Specific genes in JA signalling and lignin biosynthesis were found only in the R genotype, indicating that these two pathways have important functions in the defence response. JA, synthesized from linoleic acid by a series of enzymes (i.e. LOX, AOS, AOC, and OPR), is an endogenous hormone involved in plant defence against necrotrophic pathogens (Frendo et al., 2013). Using microarray analysis, Yang et al. (2007) and Zhao et al. (2009) found that genes associated with the JA pathway were induced in response to S. sclerotiorum in B. napus. The sequential activation of salicylic acid (SA) signalling and JA signalling has also been shown to be important in the defence response against S. sclerotiorum in B. napus (Wang et al., 2012b). The JA‐mediated defence response is thought to be though the regulation of protease inhibitor and secondary metabolites, such as anthocyanin and glucosinolates (van Dam et al., 2004; Mengiste, 2012).

Lignin in the plant cell wall contributes to disease defence, not only by enhancing the mechanical strength of the plant, but also by preventing infection and colonization of the pathogen due to its hydrophobic properties (Vanholme et al., 2008). Lignification protects cotton from the fungal necrotrophic pathogen Verticillium dahliae (Shi et al., 2012; Xu et al., 2011). In our study, specific lignin synthesis‐related genes, that is C4H, CCoAOMT, COMT and CAD5, were up‐regulated in the R genotype, which shows that lignin contributes to the response to S. sclerotiorum in B. napus. Miedes et al. (2014) summarized and explained the effect of lignin on plant pathogen resistance or susceptibility, which was mainly through the alternation of cell walls and the production of some soluble phenolic compounds. However, a greater understanding of the biochemical mechanisms is still necessary to fully understand the lignin host–pathogen interactions.

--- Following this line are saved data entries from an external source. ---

-- ==== Sys2Proof/Machine/MacroPath.lean ====
section
/-!
DEFINITION. The macro path (ch. 2, 3, 4, 5, 8): pairing of blocks and scales, admission of a block, planes in blend, fallback and
exact mode with their current-lane reads, re-resolution, outlier terms, partials, and the final adders with thresholds,
predictor, row-wise functions and audits.
-/
namespace Sys2Proof.Machine

open Sys2Proof

/-! ### Pairing (R92 to R94) -/

/-- The key of a pairing side. -/
def pairKey : PairIn → Nat
  | .mac m => m
  | .lane e n b => 110592 + (e * 64 + n) * 2 + (if b then 1 else 0)


/-- The lane runs an item of the tile. -/
def laneRuns (d : Dev) (e n tile : Nat) : Bool := (d.lane e n).run.elim false (fun i => i.tile = tile)

/-- The tile uses the unit at whose input the pairing side stands: a macro of its matrices, or a lane that runs an item of it and an
operand that has a scale. -/
def feeds (d : Dev) (t : Tile) : PairIn → Bool
  | .mac m => isMacroFn t.inst.func && t.wedges.contains (wedgeOfMacro m)
  | .lane e n b => t.engine == some e && laneRuns d e n t.id && (if b then t.inst.opnd 3 ≠ 0 && t.inst.func ≠ fLATT else t.inst.opnd 1 ≠ 0)

/-- A pairing side whose tile has had both its streams end and all its pairs taken is free for the next tile. -/
def Pairing.over_ (p : Pairing) : Bool :=
  p.scaleEnded && p.dataEnded && p.scales.isEmpty && p.waiting.isEmpty && p.paired.isEmpty

/-- The pairing side as a tile finds it; none while it serves another tile. -/
def pairingFor (d : Dev) (key tile : Nat) : Option Pairing :=
  let p := tget {} d.pairs key
  if p.tile = tile then some p else if p = {} ∨ p.over_ = true then some { tile := tile } else none

def setPairing (key : Nat) (p : Pairing) (d : Dev) : Dev := { d with pairs := tput {} d.pairs key p }

/-- The 32 elements of a paired block as a lane's operand input takes them; `second` is the second operand of a scan. -/
def laneElems (second : Bool) (b : DataBlock) (e : BitVec 8) : List LaneElem :=
  (b.q.zipIdx).map (fun x => { opnd := if second then 2 else 0, c0 := b.c0 + x.2, c1 := b.c1, bits := x.1.setWidth 32,
                               dup := (nth 0 b.dup x.2).setWidth 32, exp := e })

/-- Elements enter a lane: stationary rows of a grid function its query store, the others its operand inputs. -/
def enterLane (t : Tile) (second : Bool) (es : List LaneElem) (l : Lane) : Lane :=
  if second then { l with inB := l.inB ++ es }
  else if isGridFn t.inst.func then
    { l with query := es.foldl (fun q e => tset q ((e.c1 - t.gi * windowRows t.inst) * 2 ^ 20 + e.c0) e) l.query }
  else { l with inA := l.inA ++ es }

/-- A joined pair waits for the macro's input buffer, or enters the lane's operand input. -/
def joinPair (t : Tile) (at_ : PairIn) (p : Pairing) (b : DataBlock) (e : BitVec 8) (d : Dev) : Dev :=
  match at_ with
  | .mac m => setPairing m { p with paired := p.paired ++ [(b, e)] } d
  | .lane g n second =>
    (setPairing (pairKey at_) p d).modLane g n (enterLane t second (laneElems second b e))

/-- A data block arrives, or (none) the data stream ends. A threshold-mode block has the tile's exponent and no entry (R54). -/
def arriveBlock (t : Tile) (at_ : PairIn) (p : Pairing) (blk : Option DataBlock) (d : Dev) : Dev :=
  let key := pairKey at_
  match blk with
  | none =>
    match p.scales with
    | e :: _ => alignFault t key 0xFF e.tag.toNat d
    | [] => setPairing key { p with dataEnded := true } d
  | some b =>
    if t.inst.func = fMTHR ∨ t.inst.func = fMPRED then
      joinPair t at_ { p with scaleEnded := true } b (BitVec.ofNat 8 t.prm.texp) d
    else match p.scales with
      | e :: rest => if e.tag = b.tag then joinPair t at_ { p with scales := rest } b e.exp d
          else alignFault t key b.tag.toNat e.tag.toNat d
      | [] => if p.scaleEnded then alignFault t key b.tag.toNat 0xFF d
          else setPairing key { p with waiting := p.waiting ++ [b] } d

The relationship between GSH and other stress response genes has been studied in response to abiotic and biotic stress (Han et al., 2013; Kumar et al., 2015; Wingate et al., 1988). GSH was found to induce biosynthesis of phenylpropanoid, lignin, dihydro flavonols pathway, JA signalling, and the expression of TFs and various PR proteins (Garg et al., 2013; Han et al., 2013; Kumar et al., 2015). These genes and pathways were also induced in our study. Therefore, it could be speculated that GSH may also play a role in modulating the JA and lignin pathways in response to necrotrophic pathogens such as S. sclerotiorum in B. napus. GSH may act as a master switch in regulating pathogen response in plants. The increased levels of GST could enhance GSH activity (Garg et al., 2013), and GSTU detected above may play a major role in the response to S. sclerotiorum in B. napus.

Genome‐wide prediction

We performed a genome‐wide prediction to evaluate the breeding value of a plant based on its genetic loci with rrBLUP. rrBLUP performed better in the prediction accuracies for the complex traits, such as flowering time, oil content, plant height and glucosinolate content in B. napus, than the method of BayesB (Wurschum et al., 2014). The predictive ability was related to training population, the number of markers and broad sense heritability (Owens et al., 2014; Slavov et al., 2014). In our study, prediction abilities also increased with the size of the training population, but the standard deviation increased also. Therefore, it was better to select 60% of the training population (145) for genome predictions. When all SNP markers were used, the predictive ability was too low (0.27) that the markers failed to predict stem resistance. It is well known that GWAS and genomic prediction are performed on the same phenotype and same genotype data sets, and that GWAS is able to detect markers significantly associated with the trait by setting a certain P value, such as < 0.001, < 0.01 and < 0.05 (Zhang et al., 2014b). When using the significantly associated SNPs with S. sclerotiorum resistance produced by GWAS including < 0.001 (69 SNPs), < 0.01 (288) and < 0.05 (1203), the predictive ability increased from 0.58 (< 0.001) to 0.8 (< 0.05). Therefore, these significant markers detected in GWAS could be used to predict stem resistance in efforts to breed B. napus lines that are resistant to stem rot. Zhang et al. (2014b) also showed that GWAS could improve the accuracy of genomic prediction in animal breeding, rice breeding and human genetics, when the significant SNPs detected by GWAS and located in QTL regions are employed in genomic prediction. With the help of genetic architecture and population structure revealed by GWAS, the efficiency of genomic prediction and further breeding processes is increased (Spindel et al., 2015).

Experimental procedures

Plant material and phenotypic evaluation

A total of 347 B. napus lines were collected from spring, winter and semi‐winter accessions and cultivated in Southwest University of Beibei, Chongqing, China, in 2012 and 2013 (Table S1). Each line was planted in two rows of 10 plants per row, with 30 cm between rows and a distance of 20 cm between plants within each row.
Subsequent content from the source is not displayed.